Воздух кислый и тягучий, его приходится глотать. По телу прокатилась волна озноба. Откуда-то изнутри поднялись страх и дурнота, и желание вернуться. Но Ирграм стиснул зубы.

Куда ему возвращаться?

Вернее, с чем?

— Возьмите, — жрец протянул шкатулку, в которой обнаружилась круглая бусина на нити столь тонкой, что не сразу удалось подцепить её. Жрец надел бусину и убрал её. — Прижмите к коже, скоро станет легче.
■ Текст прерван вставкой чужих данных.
@[simp] theorem setDrive_part (s : State) (d p : Nat) (x : Drive) : (setDrive s d p x).part = s.part := rfl
@[simp] theorem setDrive_now (s : State) (d p : Nat) (x : Drive) : (setDrive s d p x).now = s.now := rfl
@[simp] theorem setDrive_freeCtr (s : State) (d p : Nat) (x : Drive) : (setDrive s d p x).freeCtr = s.freeCtr := rfl
@[simp] theorem setDrive_ready (s : State) (d p : Nat) (x : Drive) : (setDrive s d p x).ready = s.ready := rfl
@[simp] theorem setDrive_lastRead (s : State) (d p : Nat) (x : Drive) : (setDrive s d p x).lastRead = s.lastRead := rfl
@[simp] theorem setDrive_regs (s : State) (d p : Nat) (x : Drive) : (setDrive s d p x).regs = s.regs := rfl
@[simp] theorem setDrive_shadows (s : State) (d p : Nat) (x : Drive) : (setDrive s d p x).shadows = s.shadows := rfl
@[simp] theorem setDrive_wo1 (s : State) (d p : Nat) (x : Drive) : (setDrive s d p x).wo1 = s.wo1 := rfl
@[simp] theorem setDrive_cfg (s : State) (d p : Nat) (x : Drive) : (setDrive s d p x).cfg = s.cfg := rfl
@[simp] theorem setDrive_strobes (s : State) (d p : Nat) (x : Drive) : (setDrive s d p x).strobes = s.strobes := rfl
@[simp] theorem setDrive_mem (s : State) (d p : Nat) (x : Drive) : (setDrive s d p x).mem = s.mem := rfl
@[simp] theorem setDrive_host (s : State) (d p : Nat) (x : Drive) : (setDrive s d p x).host = s.host := rfl
@[simp] theorem setDrive_tree (s : State) (d p : Nat) (x : Drive) : (setDrive s d p x).tree = s.tree := rfl
@[simp] theorem setDrive_lanes (s : State) (d p : Nat) (x : Drive) : (setDrive s d p x).lanes = s.lanes := rfl
@[simp] theorem setDrive_clk (s : State) (d p : Nat) (x : Drive) : (setDrive s d p x).clk = s.clk := rfl
@[simp] theorem setDrive_cap (s : State) (d p : Nat) (x : Drive) : (setDrive s d p x).cap = s.cap := rfl
@[simp] theorem setDrive_sht (s : State) (d p : Nat) (x : Drive) : (setDrive s d p x).sht = s.sht := rfl
@[simp] theorem setDrive_spc (s : State) (d p : Nat) (x : Drive) : (setDrive s d p x).spc = s.spc := rfl
@[simp] theorem setDrive_cal (s : State) (d p : Nat) (x : Drive) : (setDrive s d p x).cal = s.cal := rfl
@[simp] theorem setDrive_eng (s : State) (d p : Nat) (x : Drive) : (setDrive s d p x).eng = s.eng := rfl
@[simp] theorem setDrive_xfer (s : State) (d p : Nat) (x : Drive) : (setDrive s d p x).xfer = s.xfer := rfl
@[simp] theorem setDrive_sec (s : State) (d p : Nat) (x : Drive) : (setDrive s d p x).sec = s.sec := rfl
@[simp] theorem setDrive_prb (s : State) (d p : Nat) (x : Drive) : (setDrive s d p x).prb = s.prb := rfl
@[simp] theorem setDrive_prf (s : State) (d p : Nat) (x : Drive) : (setDrive s d p x).prf = s.prf := rfl
@[simp] theorem setDrive_pwr (s : State) (d p : Nat) (x : Drive) : (setDrive s d p x).pwr = s.pwr := rfl
@[simp] theorem setDrive_tap (s : State) (d p : Nat) (x : Drive) : (setDrive s d p x).tap = s.tap := rfl
@[simp] theorem setDrive_pending (s : State) (d p : Nat) (x : Drive) : (setDrive s d p x).pending = s.pending := rfl

@[simp] theorem setSeq_part (s : State) (q : Nat) (x : Sequencer) : (setSeq s q x).part = s.part := rfl
@[simp] theorem setSeq_now (s : State) (q : Nat) (x : Sequencer) : (setSeq s q x).now = s.now := rfl
@[simp] theorem setSeq_freeCtr (s : State) (q : Nat) (x : Sequencer) : (setSeq s q x).freeCtr = s.freeCtr := rfl
@[simp] theorem setSeq_ready (s : State) (q : Nat) (x : Sequencer) : (setSeq s q x).ready = s.ready := rfl
@[simp] theorem setSeq_lastRead (s : State) (q : Nat) (x : Sequencer) : (setSeq s q x).lastRead = s.lastRead := rfl
@[simp] theorem setSeq_regs (s : State) (q : Nat) (x : Sequencer) : (setSeq s q x).regs = s.regs := rfl
@[simp] theorem setSeq_shadows (s : State) (q : Nat) (x : Sequencer) : (setSeq s q x).shadows = s.shadows := rfl
@[simp] theorem setSeq_wo1 (s : State) (q : Nat) (x : Sequencer) : (setSeq s q x).wo1 = s.wo1 := rfl
@[simp] theorem setSeq_cfg (s : State) (q : Nat) (x : Sequencer) : (setSeq s q x).cfg = s.cfg := rfl
@[simp] theorem setSeq_strobes (s : State) (q : Nat) (x : Sequencer) : (setSeq s q x).strobes = s.strobes := rfl
@[simp] theorem setSeq_mem (s : State) (q : Nat) (x : Sequencer) : (setSeq s q x).mem = s.mem := rfl
@[simp] theorem setSeq_host (s : State) (q : Nat) (x : Sequencer) : (setSeq s q x).host = s.host := rfl
@[simp] theorem setSeq_tree (s : State) (q : Nat) (x : Sequencer) : (setSeq s q x).tree = s.tree := rfl
@[simp] theorem setSeq_lanes (s : State) (q : Nat) (x : Sequencer) : (setSeq s q x).lanes = s.lanes := rfl
@[simp] theorem setSeq_clk (s : State) (q : Nat) (x : Sequencer) : (setSeq s q x).clk = s.clk := rfl
@[simp] theorem setSeq_cap (s : State) (q : Nat) (x : Sequencer) : (setSeq s q x).cap = s.cap := rfl
@[simp] theorem setSeq_spc (s : State) (q : Nat) (x : Sequencer) : (setSeq s q x).spc = s.spc := rfl
@[simp] theorem setSeq_cal (s : State) (q : Nat) (x : Sequencer) : (setSeq s q x).cal = s.cal := rfl
@[simp] theorem setSeq_eng (s : State) (q : Nat) (x : Sequencer) : (setSeq s q x).eng = s.eng := rfl
@[simp] theorem setSeq_xfer (s : State) (q : Nat) (x : Sequencer) : (setSeq s q x).xfer = s.xfer := rfl
@[simp] theorem setSeq_sec (s : State) (q : Nat) (x : Sequencer) : (setSeq s q x).sec = s.sec := rfl
@[simp] theorem setSeq_svc (s : State) (q : Nat) (x : Sequencer) : (setSeq s q x).svc = s.svc := rfl
@[simp] theorem setSeq_prb (s : State) (q : Nat) (x : Sequencer) : (setSeq s q x).prb = s.prb := rfl
@[simp] theorem setSeq_prf (s : State) (q : Nat) (x : Sequencer) : (setSeq s q x).prf = s.prf := rfl
@[simp] theorem setSeq_pwr (s : State) (q : Nat) (x : Sequencer) : (setSeq s q x).pwr = s.pwr := rfl
@[simp] theorem setSeq_tap (s : State) (q : Nat) (x : Sequencer) : (setSeq s q x).tap = s.tap := rfl
@[simp] theorem setSeq_pending (s : State) (q : Nat) (x : Sequencer) : (setSeq s q x).pending = s.pending := rfl

@[simp] theorem setTrigIn_part (s : State) (n : Nat) (x : TrigIn) : (setTrigIn s n x).part = s.part := rfl
@[simp] theorem setTrigIn_now (s : State) (n : Nat) (x : TrigIn) : (setTrigIn s n x).now = s.now := rfl
@[simp] theorem setTrigIn_freeCtr (s : State) (n : Nat) (x : TrigIn) : (setTrigIn s n x).freeCtr = s.freeCtr := rfl
@[simp] theorem setTrigIn_ready (s : State) (n : Nat) (x : TrigIn) : (setTrigIn s n x).ready = s.ready := rfl
@[simp] theorem setTrigIn_lastRead (s : State) (n : Nat) (x : TrigIn) : (setTrigIn s n x).lastRead = s.lastRead := rfl
@[simp] theorem setTrigIn_regs (s : State) (n : Nat) (x : TrigIn) : (setTrigIn s n x).regs = s.regs := rfl
@[simp] theorem setTrigIn_shadows (s : State) (n : Nat) (x : TrigIn) : (setTrigIn s n x).shadows = s.shadows := rfl
@[simp] theorem setTrigIn_wo1 (s : State) (n : Nat) (x : TrigIn) : (setTrigIn s n x).wo1 = s.wo1 := rfl
@[simp] theorem setTrigIn_cfg (s : State) (n : Nat) (x : TrigIn) : (setTrigIn s n x).cfg = s.cfg := rfl
@[simp] theorem setTrigIn_strobes (s : State) (n : Nat) (x : TrigIn) : (setTrigIn s n x).strobes = s.strobes := rfl
@[simp] theorem setTrigIn_mem (s : State) (n : Nat) (x : TrigIn) : (setTrigIn s n x).mem = s.mem := rfl
@[simp] theorem setTrigIn_host (s : State) (n : Nat) (x : TrigIn) : (setTrigIn s n x).host = s.host := rfl
@[simp] theorem setTrigIn_tree (s : State) (n : Nat) (x : TrigIn) : (setTrigIn s n x).tree = s.tree := rfl
@[simp] theorem setTrigIn_lanes (s : State) (n : Nat) (x : TrigIn) : (setTrigIn s n x).lanes = s.lanes := rfl
@[simp] theorem setTrigIn_clk (s : State) (n : Nat) (x : TrigIn) : (setTrigIn s n x).clk = s.clk := rfl
@[simp] theorem setTrigIn_cap (s : State) (n : Nat) (x : TrigIn) : (setTrigIn s n x).cap = s.cap := rfl
@[simp] theorem setTrigIn_spc (s : State) (n : Nat) (x : TrigIn) : (setTrigIn s n x).spc = s.spc := rfl
@[simp] theorem setTrigIn_cal (s : State) (n : Nat) (x : TrigIn) : (setTrigIn s n x).cal = s.cal := rfl
@[simp] theorem setTrigIn_eng (s : State) (n : Nat) (x : TrigIn) : (setTrigIn s n x).eng = s.eng := rfl
@[simp] theorem setTrigIn_xfer (s : State) (n : Nat) (x : TrigIn) : (setTrigIn s n x).xfer = s.xfer := rfl
@[simp] theorem setTrigIn_sec (s : State) (n : Nat) (x : TrigIn) : (setTrigIn s n x).sec = s.sec := rfl
@[simp] theorem setTrigIn_svc (s : State) (n : Nat) (x : TrigIn) : (setTrigIn s n x).svc = s.svc := rfl
@[simp] theorem setTrigIn_prb (s : State) (n : Nat) (x : TrigIn) : (setTrigIn s n x).prb = s.prb := rfl
@[simp] theorem setTrigIn_prf (s : State) (n : Nat) (x : TrigIn) : (setTrigIn s n x).prf = s.prf := rfl
@[simp] theorem setTrigIn_pwr (s : State) (n : Nat) (x : TrigIn) : (setTrigIn s n x).pwr = s.pwr := rfl
@[simp] theorem setTrigIn_tap (s : State) (n : Nat) (x : TrigIn) : (setTrigIn s n x).tap = s.tap := rfl
@[simp] theorem setTrigIn_pending (s : State) (n : Nat) (x : TrigIn) : (setTrigIn s n x).pending = s.pending := rfl

@[simp] theorem setTrigOut_part (s : State) (n : Nat) (x : TrigOut) : (setTrigOut s n x).part = s.part := rfl
@[simp] theorem setTrigOut_now (s : State) (n : Nat) (x : TrigOut) : (setTrigOut s n x).now = s.now := rfl
@[simp] theorem setTrigOut_freeCtr (s : State) (n : Nat) (x : TrigOut) : (setTrigOut s n x).freeCtr = s.freeCtr := rfl
@[simp] theorem setTrigOut_ready (s : State) (n : Nat) (x : TrigOut) : (setTrigOut s n x).ready = s.ready := rfl
@[simp] theorem setTrigOut_lastRead (s : State) (n : Nat) (x : TrigOut) : (setTrigOut s n x).lastRead = s.lastRead := rfl
@[simp] theorem setTrigOut_regs (s : State) (n : Nat) (x : TrigOut) : (setTrigOut s n x).regs = s.regs := rfl
@[simp] theorem setTrigOut_shadows (s : State) (n : Nat) (x : TrigOut) : (setTrigOut s n x).shadows = s.shadows := rfl
@[simp] theorem setTrigOut_wo1 (s : State) (n : Nat) (x : TrigOut) : (setTrigOut s n x).wo1 = s.wo1 := rfl
@[simp] theorem setTrigOut_cfg (s : State) (n : Nat) (x : TrigOut) : (setTrigOut s n x).cfg = s.cfg := rfl
@[simp] theorem setTrigOut_strobes (s : State) (n : Nat) (x : TrigOut) : (setTrigOut s n x).strobes = s.strobes := rfl
@[simp] theorem setTrigOut_mem (s : State) (n : Nat) (x : TrigOut) : (setTrigOut s n x).mem = s.mem := rfl
@[simp] theorem setTrigOut_host (s : State) (n : Nat) (x : TrigOut) : (setTrigOut s n x).host = s.host := rfl
@[simp] theorem setTrigOut_tree (s : State) (n : Nat) (x : TrigOut) : (setTrigOut s n x).tree = s.tree := rfl
@[simp] theorem setTrigOut_lanes (s : State) (n : Nat) (x : TrigOut) : (setTrigOut s n x).lanes = s.lanes := rfl
@[simp] theorem setTrigOut_clk (s : State) (n : Nat) (x : TrigOut) : (setTrigOut s n x).clk = s.clk := rfl
@[simp] theorem setTrigOut_cap (s : State) (n : Nat) (x : TrigOut) : (setTrigOut s n x).cap = s.cap := rfl
@[simp] theorem setTrigOut_spc (s : State) (n : Nat) (x : TrigOut) : (setTrigOut s n x).spc = s.spc := rfl
@[simp] theorem setTrigOut_cal (s : State) (n : Nat) (x : TrigOut) : (setTrigOut s n x).cal = s.cal := rfl
@[simp] theorem setTrigOut_eng (s : State) (n : Nat) (x : TrigOut) : (setTrigOut s n x).eng = s.eng := rfl
@[simp] theorem setTrigOut_xfer (s : State) (n : Nat) (x : TrigOut) : (setTrigOut s n x).xfer = s.xfer := rfl
@[simp] theorem setTrigOut_sec (s : State) (n : Nat) (x : TrigOut) : (setTrigOut s n x).sec = s.sec := rfl
@[simp] theorem setTrigOut_svc (s : State) (n : Nat) (x : TrigOut) : (setTrigOut s n x).svc = s.svc := rfl
@[simp] theorem setTrigOut_prb (s : State) (n : Nat) (x : TrigOut) : (setTrigOut s n x).prb = s.prb := rfl
@[simp] theorem setTrigOut_prf (s : State) (n : Nat) (x : TrigOut) : (setTrigOut s n x).prf = s.prf := rfl
@[simp] theorem setTrigOut_pwr (s : State) (n : Nat) (x : TrigOut) : (setTrigOut s n x).pwr = s.pwr := rfl
@[simp] theorem setTrigOut_tap (s : State) (n : Nat) (x : TrigOut) : (setTrigOut s n x).tap = s.tap := rfl
@[simp] theorem setTrigOut_pending (s : State) (n : Nat) (x : TrigOut) : (setTrigOut s n x).pending = s.pending := rfl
И прочие-то подходили к нему.

Бусины?

Нет, это не Слеза неба. Другой камень. Нефрит? Или сердолик? Или еще что-то? Так не определить. Бусина кажется мутной, но стоит прикоснуться, и внутри вспыхивает искра. А камень нагревается.

— Что это?

— Благословение, — жрец не торопит, позволяет разглядеть, он спокоен и даже насмешлив. — Детям Цапли тяжело вдали от дома. Это помогает.

— И надолго его хватит?

— Месяца на два.

— Нить тонкая.

Ирграм с трудом просунул в петлю голову. Бусина скользнула под одежду, опалив жаром все тело. И дышать стало легче. В самом деле, что это он?

Солнце иное.

Трава.

Еще жуков сличить осталось, чтоб уж точно убедиться.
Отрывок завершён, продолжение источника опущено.